Source data:
-- ==== Sys2Proof/Machine/Ember.lean ====
section
/-!
DEFINITION. Continuations (07: R236 to R242; 11: R311 to R325): the continuation table, the object's layout, `susp`, `resume`,
`cclone`, `cdrop`, and the steps that seal and place objects.
-/

namespace Sys2Proof.Machine

/-! ## The continuation table (R322, Tables 11-7 and 11-8) -/

abbrev slotFree : Nat := 0
abbrev slotSuspended : Nat := 1
abbrev slotResuming : Nat := 2
abbrev slotResumed : Nat := 3

/-- Slot, generation and identity (R236). -/
def identSlot (i : Nat) : Nat := i % 2 ^ 20
def identGen (i : Nat) : Nat := i / 2 ^ 20
def identOf (slot gen : Nat) : Nat := slot + gen % 2 ^ 44 * 2 ^ 20
def slotWord (gen st : Nat) : Nat := gen % 2 ^ 44 * 2 ^ 20 + st

/-- The home of a slot, by the context's page tables and with the device's own rights (R322). -/
def Dev.slotPlace (d : Dev) (x : Ctx) (s : Nat) : Except Nat Loc :=
  match d.translate 0 x (x.ctab + 8 * s) with
  | .error e => .error e
  | .ok l => match l.loc (x.ctab + 8 * s) with | .glob pa => .ok (.glob pa) | _ => .error cXlate

/-- How an event at a slot has ended. -/
inductive SlotEnd where
  | moved (t : Nat)
  | wrong
  | fail (cause : Nat)
deriving DecidableEq, Repr

/-- The address of an identity's slot (R322). -/
def slotAddr (x : Ctx) (ident : Nat) : Nat := x.ctab + 8 * identSlot ident

/-- The walk that the translation of a slot's address has made (R258). -/
def Dev.slotLooked (x : Ctx) (ident : Nat) (q : Dev × SlotEnd) : Dev × SlotEnd := (q.1.looked 0 x (slotAddr x ident), q.2)

/-- A slot in one of some states with an identity's generation moves to a state, in one event (R242). -/
def Dev.moveSlot (d : Dev) (x : Ctx) (ident : Nat) (from_ : List Nat) (dest c : Nat) : Dev × SlotEnd :=
  Dev.slotLooked x ident <| match d.slotPlace x (identSlot ident) with
  | .error e => (d, .fail e)
  | .ok loc =>
    match d.peekLoc x.n loc 8 with
    | none => (d, .fail cIntegrity)
    | some bs =>
      let w := leNat bs
      if from_.contains (w % 4) && w / 2 ^ 20 == identGen ident then
        let (d, t, _) := d.homeWrite x.n none true loc c fun _ => leBytes 8 (slotWord (identGen ident) dest)
        (d, .moved t)
      else
        let (d, _, _) := d.homeLoad x.n loc 8 c 1
        (d, .wrong)

/-- Whether a slot is SUSPENDED with an identity's generation, read at its home (R240). -/
def Dev.testSlot (d : Dev) (x : Ctx) (ident c : Nat) : Dev × SlotEnd :=
  Dev.slotLooked x ident <| match d.slotPlace x (identSlot ident) with
  | .error e => (d, .fail e)
  | .ok loc =>
    match d.homeLoad x.n loc 8 c 1 with
    | (d, _, none) => (d, .fail cIntegrity)
    | (d, t, some bs) =>
      (d, if leNat bs % 4 = slotSuspended ∧ leNat bs / 2 ^ 20 = identGen ident then .moved t else .wrong)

== Exercise details ==
Reproduce each line of the records in which "identSlot" appears.

== Task result ==
def identSlot (i : Nat) : Nat := i % 2 ^ 20
def slotAddr (x : Ctx) (ident : Nat) : Nat := x.ctab + 8 * identSlot ident
  Dev.slotLooked x ident <| match d.slotPlace x (identSlot ident) with
  Dev.slotLooked x ident <| match d.slotPlace x (identSlot ident) with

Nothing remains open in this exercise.